A safe report system should not execute arbitrary report SQL directly in the request path. It should define report templates:
reports:
monthly_revenue:
base_query: revenue_by_month
max_date_range_days: 370
max_rows: 50000
allowed_filters:
- tenant_id
- region
- plan
allowed_group_by:
- month
- region
- plan
async_only: true
The application then compiles this safe configuration into SQL using known fields, known joins, known indexes, and known row budgets. Large reports should run as background jobs with dedicated worker pools, separate database roles, and observable job IDs.
A synchronous export endpoint with no row cap is often a DoS bug waiting to be found.

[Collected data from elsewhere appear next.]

-- ==== Sys2Proof/Certificates/Slice0/Obligations.lean ====
section
/-! DEFINITION. What is claimed of the machine, rule by rule of the spec. -/

open Sys2Proof Sys2Proof.Machine

/-! ## Command words (30) -/

/-- The words the spec writes out for each command (40 R112-R115, 41 R131, 42 R151) decode to it, and
the illegal words of 95 section 3.6 to none. -/
def Obligations.SpecWordsDecode : Prop :=
  decode 0x00000000 = .cmd .nop ∧
  decode 0x010053CA = .cmd (.add 0x53 0xCA) ∧
  decode 0x020053CA = .cmd (.mul 0x53 0xCA) ∧
  decode 0x030053CA = .cmd (.div 0x53 0xCA) ∧
  decode 0x04000053 = .cmd (.inv 0x53) ∧
  decode 0x10030002 = .cmd (.eval 0x03 0x02) ∧
  decode 0x20020000 = .cmd (.lagr 0x02) ∧
  [0x7F000000, 0x01010000, 0x04000100, 0x10010100, 0x20020001, 0x00000001, 0xFF000000,
    0x05000000].all (fun w => !legalWord w) = true

/-- Decoding the encoding of a command gives it back, for every command and every operand. -/
def Obligations.DecodeOfEncode : Prop := ∀ i : Instr, decode (encode i) = .cmd i

/-- A legal word is the encoding of the command it decodes to. -/
def Obligations.EncodeOfDecode : Prop := ∀ (w : Word) (i : Instr), decode w = .cmd i → encode i = w

/-- The match/mask pairs of 30 R82 select exactly the rows the decoder reads, and no word selects two
rows. -/
def Obligations.MatchMaskSelectsRow : Prop :=
  ∀ w : Word,
    (∀ i, decode w = .cmd i → w &&& rowMask i = rowMatch i) ∧
    (∀ i, w &&& rowMask i = rowMatch i → ∃ j, decode w = .cmd j ∧ rowMatch j = rowMatch i) ∧
    (∀ i j, w &&& rowMask i = rowMatch i → w &&& rowMask j = rowMatch j → rowMatch i = rowMatch j)

/-- 30 R84: the 249 op values outside the map are illegal whatever the other fields, and every word is
either exactly one command or illegal. -/
def Obligations.UnassignedOpcodesIllegal : Prop :=
  (∀ w : Word, opField w ∉ [0x00, 0x01, 0x02, 0x03, 0x04, 0x10, 0x20] → ∃ why, decode w = .illegal why) ∧
  ((List.range 256).countP fun v => decide (v ∉ [0x00, 0x01, 0x02, 0x03, 0x04, 0x10, 0x20])) = 249 ∧
  (∀ w : Word,
    (∃ i, decode w = .cmd i ∧ ∀ j, encode j = w ↔ j = i) ∨
    ((∃ why, decode w = .illegal why) ∧ ∀ j, encode j ≠ w))

/-- 30 R83: a word whose op is in the map with a nonzero value in a field the map marks 0 is illegal. -/
def Obligations.ReservedFieldsIllegal : Prop :=
  (∀ w : Word,
    (opField w = 0x00 ∧ (nField w ≠ 0 ∨ aField w ≠ 0 ∨ bField w ≠ 0)) ∨
    ((opField w = 0x01 ∨ opField w = 0x02 ∨ opField w = 0x03) ∧ nField w ≠ 0) ∨
    (opField w = 0x04 ∧ (nField w ≠ 0 ∨ aField w ≠ 0)) ∨
    (opField w = 0x10 ∧ aField w ≠ 0) ∨
    (opField w = 0x20 ∧ (aField w ≠ 0 ∨ bField w ≠ 0)) →
    ∃ why, decode w = .illegal why) ∧
  (∃ why, decode 0x01010000 = .illegal why) ∧
  (∃ why, decode 0x04000100 = .illegal why)

/-- 30 R93, R94: a line with an operand over 8 bits is an error, a line without one encodes as the table
says, and each pseudo-command is its expansion. -/
def Obligations.AssemblerEncodesLines : Prop :=
  (∀ l : AsmLine, l.wellFormed = false → assemble l = none) ∧
  (∀ a b : Byte,
    (assemble .nop).map encode = some 0x00000000 ∧
    (assemble (.add a.toNat b.toNat)).map encode = some (0x01#8 ++ 0x00#8 ++ a ++ b) ∧
    (assemble (.mul a.toNat b.toNat)).map encode = some (0x02#8 ++ 0x00#8 ++ a ++ b) ∧
    (assemble (.div a.toNat b.toNat)).map encode = some (0x03#8 ++ 0x00#8 ++ a ++ b) ∧
    (assemble (.inv b.toNat)).map encode = some (0x04#8 ++ 0x00#8 ++ 0x00#8 ++ b) ∧
    (assemble (.eval a.toNat b.toNat)).map encode = some (0x10#8 ++ a ++ 0x00#8 ++ b) ∧
    (assemble (.lagr a.toNat)).map encode = some (0x20#8 ++ a ++ 0x00#8 ++ 0x00#8)) ∧
  (∀ a b : Nat,
    assemble (.sub a b) = assemble (.add a b) ∧
    assemble (.mov b) = assemble (.add 0 b) ∧
    assemble .clr = assemble (.add 0 0) ∧
    assemble (.sqr a) = assemble (.mul a a))

/-! ## Commands (40, 41, 42): what each leaves when it completes -/

/-- 40 R111: NOP completes and leaves everything but PEND (and the event count) as it was. -/
def Obligations.NopCompletes : Prop :=
  ∀ s : State, exec .nop s = .next { s with pend := false, tick := s.tick + 1 }

/-- 40 R104 (and R112): ADD completes, for all operands and in every state, with RES = a xor b; no flag
is written and nothing else changes (`tick` is the model's own event count). -/
def Obligations.AddCompletes : Prop :=
  ∀ (a b : Byte) (s : State), ∃ k : Nat,
    exec (.add a b) s = .next { s with res := a ^^^ b, pend := false, tick := k }

/-- 40 R106 (and R113): MUL completes, for all operands and in every state, with RES =
EXP[(LOG[a] + LOG[b]) mod 255], and 0 whenever either operand is 0; no flag is written and nothing else
changes (`tick` is the model's own event count). -/
def Obligations.MulCompletes : Prop :=
  ∀ (a b : Byte) (s : State), ∃ c : Nat,
    exec (.mul a b) s = .next
      { s with
        res := if a = 0 ∨ b = 0 then 0x00
          else s.tables.exp[((s.tables.log[a.toNat]'a.isLt).toNat +
            (s.tables.log[b.toNat]'b.isLt).toNat) % 255]'(Nat.mod_lt _ (by decide))
        pend := false
        tick := c }

/-- 40 R114, R107: DIV completes; for b ≠ 0 RES is the quotient and no flag is written, for b = 0 RES is
0x00 and DZ is set. `faults` is 00 R13's record of the run as modelled (log entry 5). -/
def Obligations.DivCompletes : Prop :=
  ∀ (a b : Byte) (s : State),
    exec (.div a b) s = .next
      (if b = 0 then
        { s with
          res := 0x00
          err := { s.err with dz := true }
          faults := s.faults ++ [RunFault.dz]
          pend := false
          tick := s.tick + 1 }
      else
        { s with
          res := if a = 0 then 0x00
            else s.tables.exp[((s.tables.log[a.toNat]'a.isLt).toNat + 255 -
              (s.tables.log[b.toNat]'b.isLt).toNat) % 255]'(Nat.mod_lt _ (by decide))
          pend := false
          tick := s.tick + 1 })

GraphQL and resolver-driven database load
GraphQL is not SQL injection by default, but it can expose database work in a highly flexible form. Nested fields can trigger resolver fan-out. Without batching, limits, or query complexity controls, one request can become many database queries.
A simplified resolver problem:
const resolvers = {
User: {
orders: (user) => db.query(
"SELECT * FROM orders WHERE user_id = $1 ORDER BY created_at DESC",
[user.id]
) } };
If a query returns 100 users and then resolves orders for each user, the API may issue 101 queries. Attackers can amplify this with nesting and broad filters.
Defenses include:
| Kontrolle | Zweck |
|---|---|
| Query depth limit | Blocks deeply nested requests |
| Complexity scoring | Prices expensive fields |
| Resolver batching | Reduces N+1 queries |
| Mandatory pagination | Prevents unbounded child lists |
| Field-level authorization | Avoids accidental data exposure |
| Per-request database budget | Stops one request from issuing unlimited queries |
| Query allowlisting for sensitive APIs | Reduces arbitrary query shapes |
The database optimization principle is the same: never let the client silently multiply backend work beyond an intentional budget.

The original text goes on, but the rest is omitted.